• _Task directions_:
Where the line with "c).a = s.a := rfl" appears below, start writing out lines exactly, and finish with the line with "c).w = s.w := rfl", which is included; write out nothing else.

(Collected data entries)

/-! `setErrcode` -/

@[simp] theorem State.setErrcode_h (v : BitVec 3) : (s.setErrcode v).h = s.h := rfl
@[simp] theorem State.setErrcode_a (v : BitVec 3) : (s.setErrcode v).a = s.a := rfl
@[simp] theorem State.setErrcode_w (v : BitVec 3) : (s.setErrcode v).w = s.w := rfl
@[simp] theorem State.setErrcode_blk (v : BitVec 3) : (s.setErrcode v).blk = s.blk := rfl
@[simp] theorem State.setErrcode_digest (v : BitVec 3) : (s.setErrcode v).digest = s.digest := rfl
@[simp] theorem State.setErrcode_fill (v : BitVec 3) : (s.setErrcode v).fill = s.fill := rfl
@[simp] theorem State.setErrcode_len (v : BitVec 3) : (s.setErrcode v).len = s.len := rfl
@[simp] theorem State.setErrcode_t (v : BitVec 3) : (s.setErrcode v).t = s.t := rfl
@[simp] theorem State.setErrcode_phase (v : BitVec 3) : (s.setErrcode v).phase = s.phase := rfl
@[simp] theorem State.setErrcode_padp (v : BitVec 3) : (s.setErrcode v).padp = s.padp := rfl
@[simp] theorem State.setErrcode_errcode (v : BitVec 3) : (s.setErrcode v).errcode = v := rfl
@[simp] theorem State.setErrcode_rst (v : BitVec 3) : (s.setErrcode v).rst = s.rst := rfl
@[simp] theorem State.setErrcode_cmdValid (v : BitVec 3) : (s.setErrcode v).cmdValid = s.cmdValid := rfl
@[simp] theorem State.setErrcode_cmd (v : BitVec 3) : (s.setErrcode v).cmd = s.cmd := rfl
@[simp] theorem State.setErrcode_rspValid (v : BitVec 3) : (s.setErrcode v).rspValid = s.rspValid := rfl
@[simp] theorem State.setErrcode_rsp (v : BitVec 3) : (s.setErrcode v).rsp = s.rsp := rfl
@[simp] theorem State.setErrcode_script (v : BitVec 3) : (s.setErrcode v).script = s.script := rfl
@[simp] theorem State.setErrcode_draws (v : BitVec 3) : (s.setErrcode v).draws = s.draws := rfl

/-! `setPins` -/

@[simp] theorem State.setPins_h (r v : Bool) (c : BitVec 16) : (s.setPins r v c).h = s.h := rfl
@[simp] theorem State.setPins_a (r v : Bool) (c : BitVec 16) : (s.setPins r v c).a = s.a := rfl
@[simp] theorem State.setPins_w (r v : Bool) (c : BitVec 16) : (s.setPins r v c).w = s.w := rfl
@[simp] theorem State.setPins_blk (r v : Bool) (c : BitVec 16) : (s.setPins r v c).blk = s.blk := rfl
@[simp] theorem State.setPins_digest (r v : Bool) (c : BitVec 16) : (s.setPins r v c).digest = s.digest := rfl
@[simp] theorem State.setPins_fill (r v : Bool) (c : BitVec 16) : (s.setPins r v c).fill = s.fill := rfl
@[simp] theorem State.setPins_len (r v : Bool) (c : BitVec 16) : (s.setPins r v c).len = s.len := rfl
@[simp] theorem State.setPins_t (r v : Bool) (c : BitVec 16) : (s.setPins r v c).t = s.t := rfl
@[simp] theorem State.setPins_phase (r v : Bool) (c : BitVec 16) : (s.setPins r v c).phase = s.phase := rfl
@[simp] theorem State.setPins_padp (r v : Bool) (c : BitVec 16) : (s.setPins r v c).padp = s.padp := rfl
@[simp] theorem State.setPins_errcode (r v : Bool) (c : BitVec 16) : (s.setPins r v c).errcode = s.errcode := rfl
@[simp] theorem State.setPins_rst (r v : Bool) (c : BitVec 16) : (s.setPins r v c).rst = r := rfl
@[simp] theorem State.setPins_cmdValid (r v : Bool) (c : BitVec 16) : (s.setPins r v c).cmdValid = v := rfl
@[simp] theorem State.setPins_cmd (r v : Bool) (c : BitVec 16) : (s.setPins r v c).cmd = c := rfl
@[simp] theorem State.setPins_rspValid (r v : Bool) (c : BitVec 16) : (s.setPins r v c).rspValid = s.rspValid := rfl
@[simp] theorem State.setPins_rsp (r v : Bool) (c : BitVec 16) : (s.setPins r v c).rsp = s.rsp := rfl
@[simp] theorem State.setPins_script (r v : Bool) (c : BitVec 16) : (s.setPins r v c).script = s.script := rfl
@[simp] theorem State.setPins_draws (r v : Bool) (c : BitVec 16) : (s.setPins r v c).draws = s.draws := rfl

/-! `setResponse` -/

@[simp] theorem State.setResponse_h (v : Bool) (b : Byte) : (s.setResponse v b).h = s.h := rfl
@[simp] theorem State.setResponse_a (v : Bool) (b : Byte) : (s.setResponse v b).a = s.a := rfl
@[simp] theorem State.setResponse_w (v : Bool) (b : Byte) : (s.setResponse v b).w = s.w := rfl
@[simp] theorem State.setResponse_blk (v : Bool) (b : Byte) : (s.setResponse v b).blk = s.blk := rfl
@[simp] theorem State.setResponse_digest (v : Bool) (b : Byte) : (s.setResponse v b).digest = s.digest := rfl
@[simp] theorem State.setResponse_fill (v : Bool) (b : Byte) : (s.setResponse v b).fill = s.fill := rfl
@[simp] theorem State.setResponse_len (v : Bool) (b : Byte) : (s.setResponse v b).len = s.len := rfl
@[simp] theorem State.setResponse_t (v : Bool) (b : Byte) : (s.setResponse v b).t = s.t := rfl
@[simp] theorem State.setResponse_phase (v : Bool) (b : Byte) : (s.setResponse v b).phase = s.phase := rfl
@[simp] theorem State.setResponse_padp (v : Bool) (b : Byte) : (s.setResponse v b).padp = s.padp := rfl
@[simp] theorem State.setResponse_errcode (v : Bool) (b : Byte) : (s.setResponse v b).errcode = s.errcode := rfl
@[simp] theorem State.setResponse_rst (v : Bool) (b : Byte) : (s.setResponse v b).rst = s.rst := rfl
@[simp] theorem State.setResponse_cmdValid (v : Bool) (b : Byte) : (s.setResponse v b).cmdValid = s.cmdValid := rfl
@[simp] theorem State.setResponse_cmd (v : Bool) (b : Byte) : (s.setResponse v b).cmd = s.cmd := rfl
@[simp] theorem State.setResponse_rspValid (v : Bool) (b : Byte) : (s.setResponse v b).rspValid = v := rfl
@[simp] theorem State.setResponse_rsp (v : Bool) (b : Byte) : (s.setResponse v b).rsp = b := rfl
@[simp] theorem State.setResponse_script (v : Bool) (b : Byte) : (s.setResponse v b).script = s.script := rfl
@[simp] theorem State.setResponse_draws (v : Bool) (b : Byte) : (s.setResponse v b).draws = s.draws := rfl
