-- ==== Sys2Proof/Laws/Ops.lean ====
section
/-! SUPPORT. What the shared operations can do, said once: the byte write of ABSORB and PAD, and the host's part of a step. -/

namespace Sys2Proof.Machine

/-- A byte below the top is written, and the machine goes on. -/
theorem State.putByte_of_lt {s : State} (stay : BitVec 4) (v : Byte) (hf : s.fill.toNat < 64) :
    s.putByte stay v = .next
      (if s.fill.toNat = 63 then ((((s.setBlk (s.blk.set s.fill.toNat v hf)).setFill (s.fill + 1)).setPhase Phase.loadw).setT 0)
      else (((s.setBlk (s.blk.set s.fill.toNat v hf)).setFill (s.fill + 1)).setPhase stay)) := by
  have hiff : (s.fill + 1 = 64) ↔ s.fill.toNat = 63 := by bv_omega
  simp only [State.putByte, hf, dite_true, hiff]
  split <;> rfl

/-- A FILL above 63 stops: BLK has no such element. -/
theorem State.putByte_of_ge {s : State} (stay : BitVec 4) (v : Byte) (hf : 64 ≤ s.fill.toNat) :
    s.putByte stay v = .fault .blkIndex := by
  simp [State.putByte, Nat.not_lt.mpr hf]

/-- Everything `putByte` can do when it goes on. -/
theorem State.putByte_next {s t : State} {stay : BitVec 4} {v : Byte} (h : s.putByte stay v = .next t) :
    ∃ hf : s.fill.toNat < 64, t =
      (if s.fill.toNat = 63 then ((((s.setBlk (s.blk.set s.fill.toNat v hf)).setFill (s.fill + 1)).setPhase Phase.loadw).setT 0)
      else (((s.setBlk (s.blk.set s.fill.toNat v hf)).setFill (s.fill + 1)).setPhase stay)) := by
  by_cases hf : s.fill.toNat < 64
  · rw [putByte_of_lt stay v hf] at h
    cases h
    exact ⟨hf, rfl⟩
  · rw [putByte_of_ge stay v (Nat.not_lt.mp hf)] at h
    cases h

/-- A held command stays on the port, unchanged. -/
theorem State.driveHost_held (s : State) : (s.driveHost true).cmdValid = true ∧ (s.driveHost true).cmd = s.cmd := by
  unfold State.driveHost
  split <;> simp_all

/-- The host takes its moves in order: what is left of the script is a suffix of what there was. -/
theorem State.driveHost_script_suffix (s : State) (held : Bool) : (s.driveHost held).script <:+ s.script := by
  unfold State.driveHost
  split <;> simp_all

/-- `rst` is raised only by a move that raises it. -/
theorem State.driveHost_rst {s : State} {held : Bool} (h : (s.driveHost held).rst = true) :
    ∃ m ∈ s.script, m.raisesReset = true := by
  unfold State.driveHost at h
  split at h <;> simp_all [HostMove.raisesReset]

end Sys2Proof.Machine
end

• _Written response_:
@[simp] theorem State.setPins_a (r v : Bool) (c : BitVec 16) : (s.setPins r v c).a = s.a := rfl
@[simp] theorem State.setPins_w (r v : Bool) (c : BitVec 16) : (s.setPins r v c).w = s.w := rfl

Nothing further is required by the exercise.